The goal of multi-vector retrieval is to have additional embeddings in your retrieval process which might more closely match your anticipated queries.
Why is this helpful?​
This is helpful when having a more processed or derived form of your original documents would better suit your search process. Think of this like a pre-processing step on your documents that aims to be more attuned to your search needs.
Multi-Vector Code​
First load up your keys
from dotenv import load_dotenv
import os
load_dotenv()
openai_api_key=os.getenv('OPENAI_API_KEY', 'YourAPIKey')

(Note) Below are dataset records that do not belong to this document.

-- ==== Sys2Proof/Machine/Warm.lean ====
section
/-! DEFINITION. Warm.lean: the reset of one die (R363 to R365, R414). -/

namespace Sys2Proof.Machine

/-- The resident and the saved blocks that a test picks. -/
def State.liveBlocks (s : State) (p : Block → Bool) : List Nat :=
  (s.blocks.filter fun e => (e.2.state.resident || e.2.state == .saved) && p e.2).map (·.1)

/-- Blocks are killed with a fatal cause (R149). -/
def State.killAll (s : State) (ids : List Nat) (cause : Nat) : State := ids.foldl (fun s b => s.kill b cause 0 0) s

/-- The masked bytes of a die's L2 go home, each at a slot that serves it (R354), and its caches are lost (R364 step 1, R365). -/
def State.emptyCaches (s : State) (d : Nat) : State :=
  let s := (s.cleanRange d 0 (2 ^ 52) []).dropL2 d 0 (2 ^ 52)
  { s with cores := s.cores.map fun (e : Nat × Core) => if e.1 / 48 == d then (e.1, { e.2 with l1 := [], icache := [] }) else e }

/-- What the engines of a die had still to do for killed blocks is discarded, and the blocks are gone (R364 step 1). -/
def State.discardWork (s : State) (d : Nat) : State :=
  let s := s.modDie d fun x => { x with bulk := [], kcopies := [], bank := [], pilots := [], polls := [] }
  ((s.blocks.filter fun e => e.2.core / 48 == d && e.2.draining).map (·.1)).foldl (fun s b =>
    (s.modBlk b fun x => { x with copies := [], slices := [], bundles := x.bundles.map fun u => { u with oplog := [] } }).endKilled b) s

/-- THE WARM RESET OF A DIE BEGINS (R364 step 1): its blocks are killed and its engines' work is discarded. -/
def State.startReset (s : State) (d : Nat) : State :=
  let s := s.modDie d fun x => { x with warm := { step := 1, tries := 0 } }
  (s.killAll (s.liveBlocks fun b => b.core / 48 == d) 0x46).discardWork d

/-- A die of the package is under reset. -/
def State.resetting (s : State) : Bool := (List.range 4).any fun d => 1 ≤ (s.die d).warm.step && (s.die d).warm.step ≤ 5

/-- The die under reset; there is at most one (R363). -/
def State.underReset (s : State) : Option Nat := (List.range 4).find? fun d => 1 ≤ (s.die d).warm.step && (s.die d).warm.step ≤ 5

/-- The answer of `diectl.reset` (R363), in the order in which the rule lists its codes. -/
def State.resetAnswer (s : State) (d : Nat) : Nat :=
  if s.resetting then 1
  else if d = s.cd then 2
  else if d ≤ 3 && (s.die d).warm.step == 6 then 3
  else if 3 < d then 4
  else 0

/-- A form of `diectl` (R363). -/
def State.diectl (s : State) (i : Instr) (f : Opnds → State → Nat → Nat → State) : Host.Outcome State Fault Refusal :=
  s.issue i fun x s =>
    match s.exe x.g with
    | [] => s.advance x.ext.bytes
    | l :: ts =>
      if !s.service (l :: ts) then s.uniformFault x { cause := 0x1A }
      else (f x s l (s.src x.ext .b32 l x.a)).irrevoke s.sel.blk

/-- `diectl.reset` (R363). -/
def execDiectlReset (x : Opnds) (s : State) : Host.Outcome State Fault Refusal :=
  s.diectl (.diectlReset x) fun x s l d =>
    let k := s.resetAnswer d
    let s1 := (s.advance x.ext.bytes).write x.d 1 [(l, k)]
    if k = 0 then s1.startReset d else s1

/-- `diectl.stat` (R363). -/
def execDiectlStat (x : Opnds) (s : State) : Host.Outcome State Fault Refusal :=
  s.diectl (.diectlStat x) fun x s l d =>
    let k := s.die d
    (s.advance x.ext.bytes).write x.d 1 [(l, if d ≤ 3 then k.warm.step + k.incarnation.toNat * 2 ^ 16 else 0)]

/-- WARM_RESET_BY_P (R363): P starts the sequence, if no die is under reset and the die is in service. -/
def execWarmResetByP (die : Nat) (s : State) : Host.Outcome State Fault Refusal :=
  .next (if s.resetting || 3 < die || (s.die die).warm.step != 0 then s else s.startReset die)

/-- The HBM4E of a die (R347). -/
def hbmBase (d : Nat) : Nat := d * 2 ^ 37

/-- A line of a die's homes is invalidated wherever it is held (R364 step 2); masked bytes go home at a slot that serves them (R354). -/
def State.dropLine (s : State) (line : Nat) : State :=
  let s := caches.foldl (fun s k => (s.cleanRange k (256 * line) 256 []).dropL2 k (256 * line) 256) s
  s.modHub fun h => { h with dir := Sparse.del h.dir line }

/-- A step of a warm reset that writes bytes back is over once none of them waits for its slot (R354, R364); what a home refuses stays held. -/
def State.endStep (s : State) (die step : Nat) (p : Held → Bool) : State :=
  if s.hub.heldEvict.any fun e => p e && !s.refuses e.pa then s
  else s.modDie die fun x => { x with warm := { x.warm with step := step } }

/-- WARM_RESET_WRITE_BACK (R364 steps 1 to 3): step 1 is over once the die's L2 is written back, and step 2 begins; at its end the other dies and P have written back
what the die is the home of, its directory slice has invalidated its lines, and from then on its homes refuse. -/
def State.resetWriteBack (s : State) (die : Nat) : State :=
  let w := (s.die die).warm
  if w.step == 1 then (s.emptyCaches die).endStep die 2 fun e => e.holder == die
  else if w.step != 2 then s
  else
    let s := caches.foldl (fun s k => if k = die then s else s.cleanRange k (hbmBase die) (2 ^ 37) []) s
    let lines := (s.hub.dir.filter fun e => homeAgent (256 * e.1) == die).map (·.1)
    (lines.foldl State.dropLine s).endStep die 3 fun e => homeAgent e.pa == die

/-- WARM_RESET_WRITE_BACK, on the die under reset. -/
def execWarmResetWriteBack (s : State) : Host.Outcome State Fault Refusal := .next ((s.underReset.map s.resetWriteBack).getD s)

/-- A core after its die's reset: retired banks, and whether it is in service, stay until a cold boot (R365, R414); so do the registers
that the package kernel sets. -/
def Core.dieReset (k : Core) : Core :=
  { Core.reset with scratch := { Scratchpad.reset with retired := k.scratch.retired }, jrnbase := k.jrnbase, jrnsize := k.jrnsize
                    inService := k.inService }

/-- DIE RESET (R365, R414): what a die keeps is its clock rate, its work queues' assignments, its shadow pool, its shadows' generations
and its warm-reset state. -/
def Die.dieReset (d : Die) : Die :=
  { Die.reset with
    mhz := d.mhz, hot := d.hot, wqs := d.wqs.map fun e => (e.1, { WorkQueue.reset with owner := e.2.owner })
    shadows := d.shadows.map fun e => (e.1, { e.2 with opened := false, pages := [], copying := none })
    pool := d.pool, bulkNext := d.bulkNext, bankNext := d.bankNext
    stores := (d.stores.filter fun e => e.key < 64).map fun e => { e with waitSeq := none }, warm := d.warm, incarnation := d.incarnation }

/-- A die is reset (R414): its open shadows' frames go to the snuff engine (R365), and what waited on its records is tried again. -/
def State.dieReset (s : State) (d : Nat) : State :=
  let frames := (s.die d).shadows.flatMap fun e => if e.2.opened then framesOf e.2.pages else []
  let s := s.modDie d Die.dieReset
  let s := { s with
    cores := s.cores.map fun (e : Nat × Core) => if e.1 / 48 == d then (e.1, e.2.dieReset) else e
    parts := s.parts.filter fun e => e.1 / 192 != d
    clusters := s.clusters.filter fun e => e.1 / 12 != d
    grids := s.grids.map fun (e : Nat × Grid) =>
      if e.2.die == d then (e.1, { e.2 with batch := none, waitSeq := none, cancelled := false }) else e }
  s.modHub fun h => { h with
    zeroFrames := h.zeroFrames ++ frames.map fun f => (d, f)
    frames := frames.foldl (fun (m : Sparse Nat) f => Sparse.put m f 0x10) h.frames
    queues := h.queues.map fun (e : Nat × Queue) =>
      if e.2.cfg.die == d then (e.1, { e.2 with waitSeq := none, cancelled := false }) else e
    inflight := h.inflight.filter fun e => e.target != d || homeAgent e.pa == d
    applied := h.applied.filter fun e => e.agent != d
    dir := h.dir.map fun (e : Nat × DirLine) =>
      (e.1, { owner := e.2.owner.filter (· != d), holders := e.2.holders.filter (· != d) }) }

/-- WARM_RESET_RETRAIN (R364 step 4, R414): step 4 begins with the die's reset; then a try at retraining ends; the third that fails puts the
die out of service. -/
def State.resetRetrain (s : State) (ok : Bool) (die : Nat) : State :=
  let w := (s.die die).warm
  if w.step == 3 then (s.dieReset die).modDie die fun x => { x with warm := { w with step := 4 } }
  else if w.step != 4 then s
  else if ok then s.modDie die fun x => { x with warm := { step := 5, tries := 0 } }
  else s.modDie die fun x => { x with warm := { step := if w.tries = 2 then 6 else 4, tries := w.tries + 1 } }

/-- WARM_RESET_RETRAIN, on the die under reset. -/
def execWarmResetRetrain (ok : Bool) (s : State) : Host.Outcome State Fault Refusal :=
  .next ((s.underReset.map (s.resetRetrain ok)).getD s)

/-- Restartable faults of a cause that wait unrecorded on a die are released as if recorded (R271, R273). -/
def State.releaseDeferred (s : State) (d : Nat) (cause : Half) : State :=
  ((s.die d).deferred.filter fun f => f.body.cause == cause).foldl (fun s f =>
    let x := (s.die d).fbNext
    ((s.modDie d fun y => { y with deferred := y.deferred.erase f }).tellWaiter d f.who x).releaseRecord d x false fun _ => false) s

/-- Records of a cause on a die are released: what waited on them is replayed (R273). -/
def State.releaseCause (s : State) (d : Nat) (cause : Half) : State :=
  let xs := ((s.die d).fb.filter fun e => match e.body with
    | .restart r => r.cause == cause
    | _ => false).map (·.seq)
  (xs.foldl (fun s x => s.releaseRecord d x false fun _ => false) s).releaseDeferred d cause

/-- Every armed `waitcmp` whose line is homed on a die is re-checked once (R286). -/
def State.recheckHome (s : State) (die : Nat) : State :=
  ((List.range 4).flatMap fun d => (s.die d).pilots).foldl (fun s e =>
    match ((s.blk e.blk).thr e.thr).watching.1 with
    | .waitcmp _ none _ _ pa _ _ _ => if homeAgent pa == die then s.recheck e.blk e.thr else s
    | _ => s) s

/-- WARM_RESET_READMIT (R286, R364 step 5): a new incarnation; the clock is the maximum of the others'; held evictions are written; HOME_RESET
records are released; armed waits are re-checked; the die's queues resume. -/
def State.resetReadmit (s : State) (die : Nat) : State :=
  if (s.die die).warm.step != 5 then s
  else
    let s := s.modDie die fun x => { x with warm := { step := 0, tries := 0 }, incarnation := x.incarnation + 1 }
    let others := (List.range 6).filter (· != die)
    let s := s.setClock die (others.foldl (fun c a => clockMax c (s.vclock a)) (List.replicate 6 0))
    let s := s.sendHeld fun e => homeAgent e.pa == die && s.served e.holder e.pa
    ((List.range 4).foldl (fun s d => s.releaseCause d 0x53) s).recheckHome die

/-- WARM_RESET_READMIT, on the die under reset. -/
def execWarmResetReadmit (s : State) : Host.Outcome State Fault Refusal := .next ((s.underReset.map s.resetReadmit).getD s)

end Sys2Proof.Machine
end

Then load up your imports, there are quite a few we'll be using today
from langchain.chat_models import ChatOpenAI
from langchain.schema.document import Document
from langchain.chains.summarize import load_summarize_chain
from langchain.document_loaders import WebBaseLoader
from langchain.embeddings.openai import OpenAIEmbeddings
from langchain.text_splitter import RecursiveCharacterTextSplitter
from langchain.retrievers.multi_vector import MultiVectorRetriever
from langchain.vectorstores import Chroma
from langchain.storage import InMemoryStore
import uuid
# Get your LLM and summarize chain going
llm = ChatOpenAI(temperature=0, model_name="gpt-3.5-turbo-16k")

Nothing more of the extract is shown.